■ Brief: For each line in the records, produce an exact copy.

[[ Records shown open ]]

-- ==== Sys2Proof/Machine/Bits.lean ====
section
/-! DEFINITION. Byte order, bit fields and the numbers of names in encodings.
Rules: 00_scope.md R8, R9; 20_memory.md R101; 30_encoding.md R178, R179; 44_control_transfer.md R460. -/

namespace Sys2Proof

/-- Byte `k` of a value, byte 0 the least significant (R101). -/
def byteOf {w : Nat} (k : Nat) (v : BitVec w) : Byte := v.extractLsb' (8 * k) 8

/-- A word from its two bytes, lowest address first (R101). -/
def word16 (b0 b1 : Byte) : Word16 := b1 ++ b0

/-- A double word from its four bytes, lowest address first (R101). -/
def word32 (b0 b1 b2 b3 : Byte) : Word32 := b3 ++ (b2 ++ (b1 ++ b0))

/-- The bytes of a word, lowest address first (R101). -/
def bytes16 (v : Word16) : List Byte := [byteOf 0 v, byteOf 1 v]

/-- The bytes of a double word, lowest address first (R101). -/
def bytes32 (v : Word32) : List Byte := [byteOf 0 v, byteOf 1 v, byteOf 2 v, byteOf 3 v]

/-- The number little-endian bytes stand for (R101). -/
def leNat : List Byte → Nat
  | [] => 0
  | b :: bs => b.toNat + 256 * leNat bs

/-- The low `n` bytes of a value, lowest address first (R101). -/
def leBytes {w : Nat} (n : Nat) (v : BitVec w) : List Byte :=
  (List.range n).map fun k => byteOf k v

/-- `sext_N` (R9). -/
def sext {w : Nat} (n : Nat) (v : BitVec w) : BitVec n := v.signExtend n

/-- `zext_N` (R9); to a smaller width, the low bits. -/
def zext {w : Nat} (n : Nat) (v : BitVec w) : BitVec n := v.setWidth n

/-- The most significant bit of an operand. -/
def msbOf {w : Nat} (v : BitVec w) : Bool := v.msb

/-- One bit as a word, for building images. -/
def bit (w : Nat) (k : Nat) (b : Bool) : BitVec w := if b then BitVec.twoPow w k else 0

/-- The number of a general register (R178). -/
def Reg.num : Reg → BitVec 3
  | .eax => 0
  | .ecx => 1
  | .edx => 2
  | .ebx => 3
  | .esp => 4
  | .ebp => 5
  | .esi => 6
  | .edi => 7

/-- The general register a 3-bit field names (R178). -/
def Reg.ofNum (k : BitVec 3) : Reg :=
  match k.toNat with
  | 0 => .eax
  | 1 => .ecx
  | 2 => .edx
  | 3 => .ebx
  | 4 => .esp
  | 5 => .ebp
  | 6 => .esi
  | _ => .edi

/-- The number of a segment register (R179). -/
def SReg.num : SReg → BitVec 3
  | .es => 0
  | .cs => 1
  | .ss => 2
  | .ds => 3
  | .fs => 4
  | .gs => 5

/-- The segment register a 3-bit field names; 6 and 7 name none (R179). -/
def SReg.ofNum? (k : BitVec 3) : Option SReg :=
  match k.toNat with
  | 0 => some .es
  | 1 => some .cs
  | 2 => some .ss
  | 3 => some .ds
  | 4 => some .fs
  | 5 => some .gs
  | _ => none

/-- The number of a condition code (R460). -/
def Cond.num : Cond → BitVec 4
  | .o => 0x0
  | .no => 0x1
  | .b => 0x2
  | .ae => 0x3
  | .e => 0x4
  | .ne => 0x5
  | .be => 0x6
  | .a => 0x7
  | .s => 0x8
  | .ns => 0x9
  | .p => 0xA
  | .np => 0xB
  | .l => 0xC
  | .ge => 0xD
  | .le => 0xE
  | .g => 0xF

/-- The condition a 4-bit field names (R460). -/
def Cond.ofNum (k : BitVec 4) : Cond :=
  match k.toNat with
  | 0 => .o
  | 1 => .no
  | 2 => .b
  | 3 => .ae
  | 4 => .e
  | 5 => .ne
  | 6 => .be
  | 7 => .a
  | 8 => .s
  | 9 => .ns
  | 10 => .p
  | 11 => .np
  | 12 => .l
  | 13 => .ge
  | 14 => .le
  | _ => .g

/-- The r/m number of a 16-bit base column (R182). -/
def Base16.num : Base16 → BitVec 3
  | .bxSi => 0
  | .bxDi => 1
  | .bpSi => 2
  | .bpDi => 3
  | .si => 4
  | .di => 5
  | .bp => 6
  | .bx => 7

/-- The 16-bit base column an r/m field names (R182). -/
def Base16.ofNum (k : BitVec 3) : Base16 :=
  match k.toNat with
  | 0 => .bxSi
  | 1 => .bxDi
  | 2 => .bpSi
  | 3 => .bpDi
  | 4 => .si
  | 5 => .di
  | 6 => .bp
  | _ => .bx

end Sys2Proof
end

[[ Records shown closed ]]

■ Written solution:
-- ==== Sys2Proof/Machine/Bits.lean ====
section
/-! DEFINITION. Byte order, bit fields and the numbers of names in encodings.
Rules: 00_scope.md R8, R9; 20_memory.md R101; 30_encoding.md R178, R179; 44_control_transfer.md R460. -/

namespace Sys2Proof

/-- Byte `k` of a value, byte 0 the least significant (R101). -/
def byteOf {w : Nat} (k : Nat) (v : BitVec w) : Byte := v.extractLsb' (8 * k) 8

/-- A word from its two bytes, lowest address first (R101). -/
def word16 (b0 b1 : Byte) : Word16 := b1 ++ b0

/-- A double word from its four bytes, lowest address first (R101). -/
def word32 (b0 b1 b2 b3 : Byte) : Word32 := b3 ++ (b2 ++ (b1 ++ b0))

/-- The bytes of a word, lowest address first (R101). -/
def bytes16 (v : Word16) : List Byte := [byteOf 0 v, byteOf 1 v]

/-- The bytes of a double word, lowest address first (R101). -/
def bytes32 (v : Word32) : List Byte := [byteOf 0 v, byteOf 1 v, byteOf 2 v, byteOf 3 v]

/-- The number little-endian bytes stand for (R101). -/
def leNat : List Byte → Nat
  | [] => 0
  | b :: bs => b.toNat + 256 * leNat bs

/-- The low `n` bytes of a value, lowest address first (R101). -/
def leBytes {w : Nat} (n : Nat) (v : BitVec w) : List Byte :=
  (List.range n).map fun k => byteOf k v

/-- `sext_N` (R9). -/
def sext {w : Nat} (n : Nat) (v : BitVec w) : BitVec n := v.signExtend n

/-- `zext_N` (R9); to a smaller width, the low bits. -/
def zext {w : Nat} (n : Nat) (v : BitVec w) : BitVec n := v.setWidth n

/-- The most significant bit of an operand. -/
def msbOf {w : Nat} (v : BitVec w) : Bool := v.msb

/-- One bit as a word, for building images. -/
def bit (w : Nat) (k : Nat) (b : Bool) : BitVec w := if b then BitVec.twoPow w k else 0

/-- The number of a general register (R178). -/
def Reg.num : Reg → BitVec 3
  | .eax => 0
  | .ecx => 1
  | .edx => 2
  | .ebx => 3
  | .esp => 4
  | .ebp => 5
  | .esi => 6
  | .edi => 7

/-- The general register a 3-bit field names (R178). -/
def Reg.ofNum (k : BitVec 3) : Reg :=
  match k.toNat with
  | 0 => .eax
  | 1 => .ecx
  | 2 => .edx
  | 3 => .ebx
  | 4 => .esp
  | 5 => .ebp
  | 6 => .esi
  | _ => .edi

/-- The number of a segment register (R179). -/
def SReg.num : SReg → BitVec 3
  | .es => 0
  | .cs => 1
  | .ss => 2
  | .ds => 3
  | .fs => 4
  | .gs => 5

/-- The segment register a 3-bit field names; 6 and 7 name none (R179). -/
def SReg.ofNum? (k : BitVec 3) : Option SReg :=
  match k.toNat with
  | 0 => some .es
  | 1 => some .cs
  | 2 => some .ss
  | 3 => some .ds
  | 4 => some .fs
  | 5 => some .gs
  | _ => none

/-- The number of a condition code (R460). -/
def Cond.num : Cond → BitVec 4
  | .o => 0x0
  | .no => 0x1
  | .b => 0x2
  | .ae => 0x3
  | .e => 0x4
  | .ne => 0x5
  | .be => 0x6
  | .a => 0x7
  | .s => 0x8
  | .ns => 0x9
  | .p => 0xA
  | .np => 0xB
  | .l => 0xC
  | .ge => 0xD
  | .le => 0xE
  | .g => 0xF

/-- The condition a 4-bit field names (R460). -/
def Cond.ofNum (k : BitVec 4) : Cond :=
  match k.toNat with
  | 0 => .o
  | 1 => .no
  | 2 => .b
  | 3 => .ae
  | 4 => .e
  | 5 => .ne
  | 6 => .be
  | 7 => .a
  | 8 => .s
  | 9 => .ns
  | 10 => .p
  | 11 => .np
  | 12 => .l
  | 13 => .ge
  | 14 => .le
  | _ => .g

/-- The r/m number of a 16-bit base column (R182). -/
def Base16.num : Base16 → BitVec 3
  | .bxSi => 0
  | .bxDi => 1
  | .bpSi => 2
  | .bpDi => 3
  | .si => 4
  | .di => 5
  | .bp => 6
  | .bx => 7

/-- The 16-bit base column an r/m field names (R182). -/
def Base16.ofNum (k : BitVec 3) : Base16 :=
  match k.toNat with
  | 0 => .bxSi
  | 1 => .bxDi
  | 2 => .bpSi
  | 3 => .bpDi
  | 4 => .si
  | 5 => .di
  | 6 => .bp
  | _ => .bx

end Sys2Proof
end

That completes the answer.